Петр Семенович долго курил в кресле и думал, думал…
Удивительное дело, будто какое-то беспокойное течение ворвалось в его жизнь. Она всегда казалась ему вполне четко установившейся в своих основных гранях и выражениях. Первое — его работа, его конструкторский цех, теоретические, конструкторские задачи, план, время, высокое качество точности… Далее служебные взаимоотношения между ним, руководителем, и сотрудниками— представителями, разных поколений и способностей. Второе — его личная, так сказать, частная жизнь, семья, дружеские связи, быт, немногие скромные удовольствия. То и другое никак не соприкасалось между собой, и Петр Семенович привык считать эту несхожесть не только абсолютной нормой, но и честно заработанной многими годами труда для отечественной промышленности, а значит, и для советского общества. Столь же неотъемлемо заработанным своим правом Петр Семенович считал все принимаемые им меры для ограждения своей профессии не только как суммы знаний и опыта, но и как таланта от всего наносного и случайного. «Бережет же свой голос певец, не растрачивает его по пустякам, — говаривал он, — так и талант конструктора нельзя растрачивать на мелочи».
И творческое самочувствие Петр Семенович привык находить в гордом достоинстве своей профессии, а также и ее «незыблемом праве» на какую-то «законную долю» индивидуализма и благородного одиночества — «ты сам свой высший суд», как любил он повторять с полушутливой торжественностью, убежденный в том, что «конструкторы — люди считанные» даже в такой бескрайней стране, как Советский Союз.
«…Может быть, именно из-за этого твоего привычного убеждения — «ты сам свой высший суд» — ты так холодно принял обращенное к тебе доверие Пети Мельникова?» — вдруг снова толкнула его быстрая и едкая мысль.
Петр Семенович снова с досадой заспорил с этим ироническим внутренним голосом:
«Да что тут такого? Партия учит рабочий класс и нас, его техническую интеллигенцию, гордиться порученным нам целом… и...»
Но неуступчивый голос снова прервал его:
«Ах, до чего же это просто и благопристойно — спрятаться за бесспорные факты общего значения, оставив свою особу в нетронутом виде!»
После этих, только ему одному слышимых внутренних споров Сковородин плохо спал и поднялся утром с тяжелой головой.

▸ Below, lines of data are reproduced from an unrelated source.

theorem Inv.respondTo {s : State} {win : Option Nat} (h : Inv s) : Inv (s.respondTo win) := by
  unfold State.respondTo
  split
  · exact h
  · exact h.respond

theorem Inv.execFillArrival {n : Nat} {s : State} (h : Inv s) : OutInv (execFillArrival n s) := by
  unfold Machine.execFillArrival
  split
  · split
    · exact OutInv.next h.took.applyFill
    · split
      · exact OutInv.next h
      · exact OutInv.next h.took.dropLines.applyFill
  · split
    · exact OutInv.next h
    · exact OutInv.next h.took.dropLines.respondTo
  · split
    · exact OutInv.next h
    · exact OutInv.next h.took.eraseSpace.respondTo.signal
  · exact OutInv.next h

theorem Inv.execHostMemAccess {dev off : Nat} {wr : Option (BitVec 64)} {s : State} (h : Inv s) :
    OutInv (execHostMemAccess dev off wr s) := by
  unfold Machine.execHostMemAccess
  split
  · exact OutInv.next h
  · extract_lets ga
    split
    · exact OutInv.next h.post
    · exact OutInv.next h.post
    all_goals
      split
      · exact OutInv.next h.upd
      · exact OutInv.next h

theorem Inv.writeVectors {s : State} {dev off : Nat} {x : Word} (h : Inv s) : Inv (s.writeVectors dev off x) := by
  unfold State.writeVectors
  extract_lets d old tab s₄ v _
  exact Inv.ite h.setDevice.setDevice.signal h.setDevice

theorem Inv.execRegisterWrite {dev off : Nat} {val : Option (BitVec 64)} {s : State} (h : Inv s) :
    OutInv (execRegisterWrite dev off val s) := by
  unfold Machine.execRegisterWrite
  extract_lets win o key w
  split
  · exact OutInv.next h
  · split
    · exact OutInv.next h.upd
    · split
      · split
        · exact OutInv.next h.setWindow
        · split
          · exact OutInv.next h.setWindow
          · split
            · exact h.hostRequest fun _ _ _ h' => h'.respond
            · exact OutInv.next h
      · split
        · exact OutInv.next h.writeVectors
        · exact OutInv.next h

theorem Inv.execThrottle {dev die : Nat} {s : State} (h : Inv s) : OutInv (execThrottle dev die s) := by
  unfold Machine.execThrottle
  extract_lets d
  split
  · exact OutInv.next h
  · exact OutInv.next h.setDevice

theorem Inv.execThrottleEnd {dev die : Nat} {s : State} (h : Inv s) : OutInv (execThrottleEnd dev die s) := by
  unfold Machine.execThrottleEnd
  extract_lets d
  split
  · exact OutInv.next h
  · exact OutInv.next h.setDevice.count

theorem Inv.powerDown {s : State} {dev : Nat} (h : Inv s) : Inv (s.powerDown dev) :=
  ⟨memWfFrom_filter h.1, h.2.filter _⟩

theorem Inv.shutSpace {s : State} {dev asid : Nat} (h : Inv s) : Inv (s.shutSpace dev asid) := by
  unfold State.shutSpace
  split
  · exact h.killSpace.eraseSpace
  · exact h.endSpace

theorem Inv.execOverheatShutdown {dev die : Nat} {s : State} (h : Inv s) :
    OutInv (execOverheatShutdown dev die s) := by
  unfold Machine.execOverheatShutdown
  split
  · exact OutInv.next h
  · extract_lets s₁
    have h₁ : Inv s₁ := h.foldl fun _ _ h' => h'.shutSpace
    exact OutInv.next h₁.signal.powerDown

/-! ### LAUNCH -/

theorem Inv.takeFrom {s : State} {dev asid n align : Nat} {chans : List Nat} (h : Inv s) :
    OptInv₁ (s.takeFrom dev asid n align chans) := by
  intro x hx
  obtain ⟨c, -, hc⟩ := List.exists_of_findSome?_eq_some hx
  obtain ⟨g, -, rfl⟩ := Option.map_eq_some_iff.1 hc
  exact h.setSpace

theorem Inv.mapFrom {s : State} {dev asid : Nat} {chans : List Nat} {va : Word} {leaf n level t : Nat} (h : Inv s) :
    OptInv (s.mapFrom dev asid chans va leaf n level t) := by
  induction n generalizing s level t with
  | zero => exact OptInv.some h.put
  | succ n ih =>
    unfold State.mapFrom
    extract_lets ga e
    split
    · exact ih h
    · split
      · exact OptInv.none
      · exact ih (h.takeFrom.fst ‹_›).zero.put

theorem Inv.loadPage {s : State} {l : LaunchBlock} {dev asid : Nat} {chans : List Nat} {cells : List Host.Cell} {sec i : Nat}
    (h : Inv s) : OptInv (s.loadPage l dev asid chans cells sec i) := by
  unfold State.loadPage
  split
  · extract_lets s₁ s₂ perm
    have h₁ : Inv s₁ := (h.takeFrom.fst ‹_›).zero
    have h₂ : Inv s₂ :=
      ⟨List.foldlRecOn (motive := fun m => Memory.wf m = true) _ _ h₁.1 fun _ hm _ _ => wf_memPut hm _ _, h₁.2⟩
    exact h₂.mapFrom
  · exact OptInv.none

theorem Inv.loadDevice {s : State} {l : LaunchBlock} {asid dev home : Nat} (h : Inv s) :
    OptInv (s.loadDevice l asid dev home) := by
  unfold State.loadDevice
  extract_lets chans
  split
  · exact OptInv.none
  · exact (OptInv.some (h.takeFrom.fst ‹_›).setSpace.zero).foldl fun _ _ ho =>
      ho.foldl fun _ _ ho => OptInv.bind fun _ hs => (ho _ hs).loadPage

theorem Inv.startInstance {s : State} {l : LaunchBlock} {asid t j : Nat} (h : Inv s) :
    OptInv₁ (s.startInstance l asid t j) := by
  unfold State.startInstance
  extract_lets e pl c
  split
  · exact OptInv₁.some (h.create.fst ‹_›)
  · exact OptInv₁.none

theorem Inv.bindDoor {s : State} {k door c : Nat} {isSend cap : Bool} (h : Inv s) :
    Inv (s.bindDoor k door c isSend cap) :=
  h.modLive

theorem Inv.declare {s : State} {asid : Nat} {w : ChanShape} {a b : Nat × Nat × Nat} (h : Inv s) :
    OptInv (s.declare asid w a b) := by
  unfold State.declare
  extract_lets need
  split
  · exact OptInv.none
  · exact OptInv.some ((OptInv₁.ite (OptInv₁.some h) h.grantBytes).fst ‹_›).upd.setChan.bindDoor.bindDoor.fixPath

theorem Inv.givePools {s : State} {dev asid : Nat} (h : Inv s) : OptInv (s.givePools dev asid) :=
  (OptInv.some h).foldl fun _ _ ho => OptInv.bind fun _ hs => (ho _ hs).growPool

theorem Inv.newSpace {s : State} {l : LaunchBlock} {asid dev : Nat} {slices : List (Nat × Nat)} (h : Inv s) :
    Inv (s.newSpace l asid dev slices) :=
  h.upd.setSpace.setChan

theorem Inv.startAll {s : State} {l : LaunchBlock} {asid : Nat} (h : Inv s) : ExcInv₁ (s.startAll l asid) := by
  refine ExcInv₁.foldl (ExcInv₁.ok h) fun _ _ hr => ExcInv₁.foldl hr fun _ _ hr => ExcInv₁.bind fun x hx => ?_
  intro y hy
  cases ho : x.1.startInstance l asid _ _ with
  | none => rw [ho] at hy; cases hy
  | some z => rw [ho] at hy; cases hy; exact (hr x hx).startInstance z ho

theorem Inv.bindFaultDoor {s : State} {l : LaunchBlock} {asid : Nat} {is : List (Nat × Nat × Nat × Nat)} (h : Inv s) :
    Inv (s.bindFaultDoor l asid is) := by
  unfold State.bindFaultDoor
  split
  · exact h
  · exact h.modChan.bindDoor

theorem Inv.declareAll {s : State} {l : LaunchBlock} {asid : Nat} {is : List (Nat × Nat × Nat × Nat)} (h : Inv s) :
    ExcInv (s.declareAll l asid is) := by
  refine ExcInv.foldl (ExcInv.ok h) fun _ _ hr => ExcInv.bind fun s₁ hs => OptInv.onDev ?_
  split
  · exact (hr s₁ hs).declare
  · exact OptInv.none

theorem Inv.loadAll {s : State} {l : LaunchBlock} {dev asid : Nat} {slices : List (Nat × Nat)} (h : Inv s) :
    ExcInv (s.loadAll l dev asid slices) := by
  unfold State.loadAll
  extract_lets s₁ s₂ loaded
  have h₂ : Inv s₂ := h.newSpace.foldl fun _ _ h' => h'.foldl fun _ _ h' => Inv.ite h'.agree h'
  have hl : ExcInv loaded := (ExcInv.ok h₂).foldl fun _ _ hr => ExcInv.bind fun _ hs =>
    (OptInv.bind fun _ ho => ((hr _ hs).loadDevice _ ho).givePools).onDev
  clear_value loaded
  split
  · exact ExcInv.error
  · extract_lets s₃
    have h₃ : Inv s₃ := (hl _ rfl).upd
    split
    · exact ExcInv.error
    · exact (h₃.startAll.fst ‹_›).bindFaultDoor.declareAll

theorem Inv.rejectLaunch {s : State} {key dev reason off by_ : Nat} (h : Inv s) :
    Inv (s.rejectLaunch key dev reason off by_) :=
  h.respond.signal

theorem Inv.execLaunch {dev win : Nat} {tag : BitVec 16} {s : State} (h : Inv s) : OutInv (execLaunch dev win tag s) := by
  unfold Machine.execLaunch
  refine h.hostRequest fun s₁ _ _ h₁ => ?_
  extract_lets l
  split
  · exact h₁.rejectLaunch
  · split
    · exact h₁.rejectLaunch
    · split
      · exact h₁.rejectLaunch
      · have hl : ∀ asid, ExcInv ((grantSlices s₁ l.devs).bind fun slices => s₁.loadAll l dev asid slices) :=
          fun _ => ExcInv.bind fun _ _ => h₁.loadAll
        split
        · exact h₁.rejectLaunch
        · exact (hl _ _ ‹_›).respond

/-! ### Vector memory instructions -/

theorem Inv.pageXlate {s : State} {k : Nat} {p : Proc} {els : List (Nat × Word)} {pg : Nat} {a : Access} (h : Inv s) :
    Inv (pageXlate s k p els pg a).1 := by
  unfold Machine.pageXlate
  extract_lets mine low
  split <;> exact h.translate.fst ‹_›

theorem Inv.pagesXlate {s : State} {k : Nat} {p : Proc} {els : List (Nat × Word)} {a : Access} {as : List Nat}
    (h : Inv s) : Inv (pagesXlate s k p els a as).1 := by
  induction as generalizing s with
  | nil => exact h
  | cons a as ih =>
    unfold Machine.pagesXlate
    split
    · exact h.pageXlate.fst ‹_›
    · split <;> exact (ih (h.pageXlate.fst ‹_›)).fst ‹_›

theorem Inv.vecLoad {s : State} {k : Nat} {p : Proc} {a : BitVec 5} {ty : Ty} {els : List (Nat × Word)} (h : Inv s) :
    Inv (s.vecLoad k p a ty els) := by
  unfold State.vecLoad
  extract_lets e pl _
  split
  · exact h.trap
  · split
    · exact (h.pagesXlate.fst ‹_›).trap
    · exact (h.pagesXlate.fst ‹_›).stallOn
    · split
      · exact (h.pagesXlate.fst ‹_›).stallOn
      · split
        · exact (h.pagesXlate.fst ‹_›).fin
        · extract_lets s₃ q
          have h₃ : Inv s₃ := (h.pagesXlate.fst ‹_›).foldl fun _ _ h' => h'.post
          exact h₃.produced

theorem Inv.vecWrites {s : State} {k : Nat} {p : Proc} {a : BitVec 5} {e : Nat}
    {xs : List (Nat × Word × Nat × Word)} (h : Inv s) : Inv (s.vecWrites k p a e xs) :=
  h.foldl fun _ _ h' => h'.combineAt.post

theorem Inv.pagesReach {s : State} {k : Nat} {p : Proc} {els : List (Nat × Word)} {as : List Nat} (h : Inv s) :
    Inv (pagesReach s k p els as).1 := by
  induction as generalizing s with
  | nil => exact h
  | cons a as ih =>
    unfold Machine.pagesReach
    split
    · exact h.pageXlate.fst ‹_›
    · split
      exact (ih (h.pageXlate.fst ‹_›)).fst ‹_›

theorem Inv.vecStore {s : State} {k : Nat} {p : Proc} {a : BitVec 5} {ty : Ty} {els : List (Nat × Word)} (h : Inv s) :
    Inv (s.vecStore k p a ty els) := by
  unfold State.vecStore
  split
  · exact h.trap
  · split
    · exact (h.pagesReach.fst ‹_›).stallOn
    · split
      · exact (h.pagesReach.fst ‹_›).stallOn
      · split
        · exact Inv.ite (h.pagesReach.fst ‹_›).stallOn (h.pagesReach.fst ‹_›).vecWrites.setProc.takeTrap
        · exact (h.pagesReach.fst ‹_›).vecWrites.fin

theorem Inv.vecSpl {s : State} {k : Nat} {p : Proc} {a b : BitVec 5} {ty : Ty} {els : List (Nat × Word)} (h : Inv s) :
    Inv (s.vecSpl k p a b ty els) :=
  h.withSpad h.selfFill.fin

theorem Inv.vecSps {s : State} {k : Nat} {p : Proc} {a b : BitVec 5} {ty : Ty} {els : List (Nat × Word)} (h : Inv s) :
    Inv (s.vecSps k p a b ty els) :=
  h.withSpad (h.foldl fun _ _ h' => h'.spadPut).fin

/-! ### Steps -/

theorem Inv.tick {s : State} (h : Inv s) : Inv s.tick :=
  h.upd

Сегодня утром его к тому же рано разбудил слишком громкий от волнения голос жены, которая по телефону вызывала врача.
— Так и пышет вся! — прошептала Натэлла Георгиевна, когда оба они вошли в светлую комнатку Галины.
Пылая багровым румянцем, дочь забылась в жарком и больном сне.
Вскоре приехал врач, старый друг Сковородипых, и определил «острую простуду вследствие глубокого охлаждения, что может повлечь за собой воспаление легких».
Потом, уже за большим письменным столом в своем конструкторском кабинете, Петру Семеновичу даже навязчиво вспомнились многие, так и не высказанные никому, злые, колючие мысли. Сейчас к ним прибавилось и отцовское беспокойство, которое еще сильнее обострило то усложненно-дурное настроение, которое Сковородин определил для себя как «нескончаемая напасть». Живым воплощением этой «напасти» виделся ему за длинным чертежным столом высокий, худощавый Мельников.